- [Your instructions]: In the listing that follows, the lines starting at the one containing "some (0x4000006 +" and ending at the one containing "some (0x4000009 +" are to be returned exactly, both boundary lines included, and no others.

- [Task inputs]:

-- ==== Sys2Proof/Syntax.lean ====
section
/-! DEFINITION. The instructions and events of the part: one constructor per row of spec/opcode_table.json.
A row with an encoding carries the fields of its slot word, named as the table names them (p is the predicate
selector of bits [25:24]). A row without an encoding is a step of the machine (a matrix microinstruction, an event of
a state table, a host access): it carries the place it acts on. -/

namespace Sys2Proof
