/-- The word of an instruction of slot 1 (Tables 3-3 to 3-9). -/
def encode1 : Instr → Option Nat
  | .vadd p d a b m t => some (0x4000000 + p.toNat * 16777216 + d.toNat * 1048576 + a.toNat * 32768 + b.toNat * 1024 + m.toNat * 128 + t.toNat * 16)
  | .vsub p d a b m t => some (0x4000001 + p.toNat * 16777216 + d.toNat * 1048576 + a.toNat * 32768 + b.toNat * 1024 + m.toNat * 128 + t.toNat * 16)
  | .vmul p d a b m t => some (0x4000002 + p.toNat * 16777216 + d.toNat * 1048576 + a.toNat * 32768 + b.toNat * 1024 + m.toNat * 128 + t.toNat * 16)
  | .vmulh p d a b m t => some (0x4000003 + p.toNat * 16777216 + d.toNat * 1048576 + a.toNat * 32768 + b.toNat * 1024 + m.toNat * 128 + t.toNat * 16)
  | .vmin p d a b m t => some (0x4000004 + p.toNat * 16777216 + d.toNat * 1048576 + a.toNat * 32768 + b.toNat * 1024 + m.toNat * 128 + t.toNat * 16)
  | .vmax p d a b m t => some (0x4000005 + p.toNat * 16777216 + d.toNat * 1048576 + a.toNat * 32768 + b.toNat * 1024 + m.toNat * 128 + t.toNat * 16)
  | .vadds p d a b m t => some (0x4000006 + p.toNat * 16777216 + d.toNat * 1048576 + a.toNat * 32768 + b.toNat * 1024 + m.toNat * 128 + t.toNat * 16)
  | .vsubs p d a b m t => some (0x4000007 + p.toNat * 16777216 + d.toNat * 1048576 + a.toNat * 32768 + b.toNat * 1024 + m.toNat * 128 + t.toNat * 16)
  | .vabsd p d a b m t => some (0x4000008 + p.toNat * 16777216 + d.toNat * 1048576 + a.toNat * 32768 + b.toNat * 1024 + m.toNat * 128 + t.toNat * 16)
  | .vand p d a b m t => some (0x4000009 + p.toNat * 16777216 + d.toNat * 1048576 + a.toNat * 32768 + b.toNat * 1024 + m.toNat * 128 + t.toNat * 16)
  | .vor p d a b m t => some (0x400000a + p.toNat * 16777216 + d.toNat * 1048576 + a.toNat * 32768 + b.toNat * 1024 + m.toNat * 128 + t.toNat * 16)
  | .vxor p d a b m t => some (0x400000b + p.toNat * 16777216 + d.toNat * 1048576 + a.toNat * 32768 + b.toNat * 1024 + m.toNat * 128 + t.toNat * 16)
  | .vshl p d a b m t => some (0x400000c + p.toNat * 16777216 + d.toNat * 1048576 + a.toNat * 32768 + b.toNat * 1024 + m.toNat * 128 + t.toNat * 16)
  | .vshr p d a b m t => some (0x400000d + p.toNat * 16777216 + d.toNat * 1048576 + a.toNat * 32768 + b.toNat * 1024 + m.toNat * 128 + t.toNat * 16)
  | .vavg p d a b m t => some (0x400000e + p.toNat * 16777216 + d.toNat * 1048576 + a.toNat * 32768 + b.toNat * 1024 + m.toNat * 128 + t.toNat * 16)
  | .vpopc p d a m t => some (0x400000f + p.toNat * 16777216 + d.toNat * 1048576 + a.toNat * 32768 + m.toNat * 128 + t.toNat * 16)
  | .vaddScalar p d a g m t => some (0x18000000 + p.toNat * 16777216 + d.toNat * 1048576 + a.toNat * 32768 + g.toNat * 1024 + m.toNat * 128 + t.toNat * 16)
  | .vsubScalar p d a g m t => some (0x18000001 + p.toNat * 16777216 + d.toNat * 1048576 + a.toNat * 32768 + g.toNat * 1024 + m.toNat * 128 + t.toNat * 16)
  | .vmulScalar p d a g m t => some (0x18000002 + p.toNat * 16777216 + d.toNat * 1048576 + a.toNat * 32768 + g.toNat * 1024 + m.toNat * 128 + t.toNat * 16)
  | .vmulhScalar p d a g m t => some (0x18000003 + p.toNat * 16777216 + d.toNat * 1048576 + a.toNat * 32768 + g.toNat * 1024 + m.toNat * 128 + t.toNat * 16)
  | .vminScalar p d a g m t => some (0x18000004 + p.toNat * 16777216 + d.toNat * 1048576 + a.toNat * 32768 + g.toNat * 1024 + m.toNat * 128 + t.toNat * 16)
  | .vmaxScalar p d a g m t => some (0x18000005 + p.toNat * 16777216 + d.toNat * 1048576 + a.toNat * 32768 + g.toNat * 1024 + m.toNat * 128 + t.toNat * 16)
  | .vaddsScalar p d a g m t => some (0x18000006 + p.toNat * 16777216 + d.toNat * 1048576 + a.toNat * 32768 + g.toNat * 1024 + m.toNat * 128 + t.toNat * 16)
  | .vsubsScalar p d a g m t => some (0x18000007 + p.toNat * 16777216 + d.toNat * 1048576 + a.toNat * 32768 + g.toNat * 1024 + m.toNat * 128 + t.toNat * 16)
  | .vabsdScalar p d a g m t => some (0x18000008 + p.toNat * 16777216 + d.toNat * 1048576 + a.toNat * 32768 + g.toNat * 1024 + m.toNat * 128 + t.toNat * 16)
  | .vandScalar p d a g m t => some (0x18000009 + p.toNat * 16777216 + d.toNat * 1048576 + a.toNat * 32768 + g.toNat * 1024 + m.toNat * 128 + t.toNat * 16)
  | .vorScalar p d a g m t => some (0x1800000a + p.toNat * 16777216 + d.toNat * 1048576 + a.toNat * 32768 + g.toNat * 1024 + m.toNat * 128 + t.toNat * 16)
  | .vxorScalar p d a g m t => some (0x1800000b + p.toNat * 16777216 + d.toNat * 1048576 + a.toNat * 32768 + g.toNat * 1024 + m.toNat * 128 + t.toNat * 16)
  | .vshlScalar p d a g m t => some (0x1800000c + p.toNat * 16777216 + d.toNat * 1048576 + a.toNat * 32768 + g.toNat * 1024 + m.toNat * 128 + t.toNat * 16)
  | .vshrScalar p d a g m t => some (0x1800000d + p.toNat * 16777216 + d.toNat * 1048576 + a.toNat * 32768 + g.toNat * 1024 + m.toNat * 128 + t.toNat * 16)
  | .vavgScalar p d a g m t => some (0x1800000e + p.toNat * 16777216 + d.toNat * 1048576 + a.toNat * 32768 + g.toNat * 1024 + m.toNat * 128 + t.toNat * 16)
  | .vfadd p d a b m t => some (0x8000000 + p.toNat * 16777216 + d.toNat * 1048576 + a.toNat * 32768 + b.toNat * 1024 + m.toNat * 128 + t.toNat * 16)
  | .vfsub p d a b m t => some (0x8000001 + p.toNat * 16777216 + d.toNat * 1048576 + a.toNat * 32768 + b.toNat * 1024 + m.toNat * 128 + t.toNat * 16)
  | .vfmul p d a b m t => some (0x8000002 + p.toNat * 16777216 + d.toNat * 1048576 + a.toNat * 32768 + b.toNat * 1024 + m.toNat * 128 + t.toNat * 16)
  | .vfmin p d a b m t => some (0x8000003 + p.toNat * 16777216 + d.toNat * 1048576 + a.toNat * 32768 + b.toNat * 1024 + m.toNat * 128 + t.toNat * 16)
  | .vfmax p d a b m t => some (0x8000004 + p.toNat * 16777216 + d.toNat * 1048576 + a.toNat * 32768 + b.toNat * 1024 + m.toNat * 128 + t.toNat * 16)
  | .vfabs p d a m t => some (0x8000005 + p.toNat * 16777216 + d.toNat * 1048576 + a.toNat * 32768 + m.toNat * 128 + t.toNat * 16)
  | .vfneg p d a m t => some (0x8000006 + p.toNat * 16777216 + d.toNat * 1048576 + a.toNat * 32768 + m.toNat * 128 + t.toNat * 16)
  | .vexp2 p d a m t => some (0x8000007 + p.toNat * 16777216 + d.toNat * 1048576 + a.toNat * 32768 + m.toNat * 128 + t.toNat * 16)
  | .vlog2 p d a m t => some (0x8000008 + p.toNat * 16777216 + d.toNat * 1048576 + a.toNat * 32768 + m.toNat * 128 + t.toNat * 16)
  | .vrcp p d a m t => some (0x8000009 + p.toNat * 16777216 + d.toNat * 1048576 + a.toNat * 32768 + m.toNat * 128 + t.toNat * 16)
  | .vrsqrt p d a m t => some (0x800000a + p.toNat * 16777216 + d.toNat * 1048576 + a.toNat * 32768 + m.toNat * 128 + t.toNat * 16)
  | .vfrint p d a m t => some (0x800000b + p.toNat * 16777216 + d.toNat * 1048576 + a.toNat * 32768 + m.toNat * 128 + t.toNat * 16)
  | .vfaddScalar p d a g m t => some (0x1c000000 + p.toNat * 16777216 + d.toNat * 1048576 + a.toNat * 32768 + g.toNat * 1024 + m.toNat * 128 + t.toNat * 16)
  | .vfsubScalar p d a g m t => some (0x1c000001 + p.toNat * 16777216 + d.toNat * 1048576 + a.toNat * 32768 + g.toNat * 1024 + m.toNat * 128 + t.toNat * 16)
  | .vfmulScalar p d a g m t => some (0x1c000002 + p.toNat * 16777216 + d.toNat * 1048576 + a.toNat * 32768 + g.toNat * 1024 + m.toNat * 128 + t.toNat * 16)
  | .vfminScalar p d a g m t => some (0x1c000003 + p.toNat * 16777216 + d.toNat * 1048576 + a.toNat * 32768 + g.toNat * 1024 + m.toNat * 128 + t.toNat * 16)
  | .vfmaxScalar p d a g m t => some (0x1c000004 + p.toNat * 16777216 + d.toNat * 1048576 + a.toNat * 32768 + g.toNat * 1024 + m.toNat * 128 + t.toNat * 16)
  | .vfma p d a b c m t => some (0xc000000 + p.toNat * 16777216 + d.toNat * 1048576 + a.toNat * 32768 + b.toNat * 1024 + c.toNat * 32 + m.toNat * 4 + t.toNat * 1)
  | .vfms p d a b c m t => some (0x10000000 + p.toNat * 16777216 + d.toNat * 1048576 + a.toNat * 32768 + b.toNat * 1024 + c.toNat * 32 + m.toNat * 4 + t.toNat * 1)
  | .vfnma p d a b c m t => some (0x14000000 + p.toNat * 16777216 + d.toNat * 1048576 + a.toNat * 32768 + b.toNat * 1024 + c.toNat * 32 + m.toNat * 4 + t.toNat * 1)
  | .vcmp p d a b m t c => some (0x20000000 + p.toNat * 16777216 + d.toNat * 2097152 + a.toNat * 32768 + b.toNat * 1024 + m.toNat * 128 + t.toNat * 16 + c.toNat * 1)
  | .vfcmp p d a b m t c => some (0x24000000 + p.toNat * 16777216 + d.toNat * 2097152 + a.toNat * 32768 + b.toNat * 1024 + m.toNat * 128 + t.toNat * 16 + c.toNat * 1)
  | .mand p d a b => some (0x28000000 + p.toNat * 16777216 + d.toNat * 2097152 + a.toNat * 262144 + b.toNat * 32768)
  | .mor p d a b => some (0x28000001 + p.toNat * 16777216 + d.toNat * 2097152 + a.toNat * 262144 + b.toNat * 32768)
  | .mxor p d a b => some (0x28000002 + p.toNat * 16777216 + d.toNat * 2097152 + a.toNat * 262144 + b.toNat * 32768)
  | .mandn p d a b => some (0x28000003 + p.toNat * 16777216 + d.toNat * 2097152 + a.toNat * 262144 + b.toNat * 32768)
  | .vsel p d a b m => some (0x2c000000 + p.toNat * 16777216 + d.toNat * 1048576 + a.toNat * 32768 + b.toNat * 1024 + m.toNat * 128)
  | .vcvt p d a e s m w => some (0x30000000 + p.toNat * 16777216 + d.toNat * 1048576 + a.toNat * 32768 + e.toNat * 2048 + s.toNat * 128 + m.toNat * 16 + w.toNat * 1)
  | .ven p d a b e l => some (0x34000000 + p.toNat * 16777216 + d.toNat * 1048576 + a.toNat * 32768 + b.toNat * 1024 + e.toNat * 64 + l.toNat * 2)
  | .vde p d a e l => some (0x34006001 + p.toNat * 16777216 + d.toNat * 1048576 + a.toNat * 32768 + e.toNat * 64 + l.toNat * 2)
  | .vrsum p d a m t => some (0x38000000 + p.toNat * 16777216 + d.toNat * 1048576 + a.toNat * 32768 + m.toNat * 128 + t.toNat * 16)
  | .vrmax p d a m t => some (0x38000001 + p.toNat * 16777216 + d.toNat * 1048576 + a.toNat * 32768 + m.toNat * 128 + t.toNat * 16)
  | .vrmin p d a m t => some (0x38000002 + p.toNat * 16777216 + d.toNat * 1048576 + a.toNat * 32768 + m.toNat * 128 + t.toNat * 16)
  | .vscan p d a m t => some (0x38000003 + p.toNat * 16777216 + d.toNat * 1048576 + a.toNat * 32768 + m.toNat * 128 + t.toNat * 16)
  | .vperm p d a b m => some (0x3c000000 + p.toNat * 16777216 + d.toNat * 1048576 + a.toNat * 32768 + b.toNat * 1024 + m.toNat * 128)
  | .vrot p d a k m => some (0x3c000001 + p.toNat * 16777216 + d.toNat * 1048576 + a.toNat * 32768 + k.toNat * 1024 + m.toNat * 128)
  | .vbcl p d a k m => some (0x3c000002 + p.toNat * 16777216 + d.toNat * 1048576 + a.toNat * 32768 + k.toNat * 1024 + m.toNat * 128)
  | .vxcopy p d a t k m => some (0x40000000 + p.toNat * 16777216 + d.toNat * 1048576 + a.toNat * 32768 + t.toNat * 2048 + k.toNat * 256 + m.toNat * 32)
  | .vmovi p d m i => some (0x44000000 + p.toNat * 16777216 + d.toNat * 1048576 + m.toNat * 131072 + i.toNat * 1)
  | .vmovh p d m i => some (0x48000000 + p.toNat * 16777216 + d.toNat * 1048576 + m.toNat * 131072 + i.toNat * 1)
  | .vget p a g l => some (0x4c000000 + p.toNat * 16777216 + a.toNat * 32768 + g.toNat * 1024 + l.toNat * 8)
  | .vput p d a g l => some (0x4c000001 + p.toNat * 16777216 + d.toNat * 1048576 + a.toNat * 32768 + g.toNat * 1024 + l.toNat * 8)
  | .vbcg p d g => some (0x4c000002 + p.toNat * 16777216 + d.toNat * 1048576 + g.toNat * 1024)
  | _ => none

- [Solved problem]:
  | .vadds p d a b m t => some (0x4000006 + p.toNat * 16777216 + d.toNat * 1048576 + a.toNat * 32768 + b.toNat * 1024 + m.toNat * 128 + t.toNat * 16)
  | .vsubs p d a b m t => some (0x4000007 + p.toNat * 16777216 + d.toNat * 1048576 + a.toNat * 32768 + b.toNat * 1024 + m.toNat * 128 + t.toNat * 16)
  | .vabsd p d a b m t => some (0x4000008 + p.toNat * 16777216 + d.toNat * 1048576 + a.toNat * 32768 + b.toNat * 1024 + m.toNat * 128 + t.toNat * 16)
  | .vand p d a b m t => some (0x4000009 + p.toNat * 16777216 + d.toNat * 1048576 + a.toNat * 32768 + b.toNat * 1024 + m.toNat * 128 + t.toNat * 16)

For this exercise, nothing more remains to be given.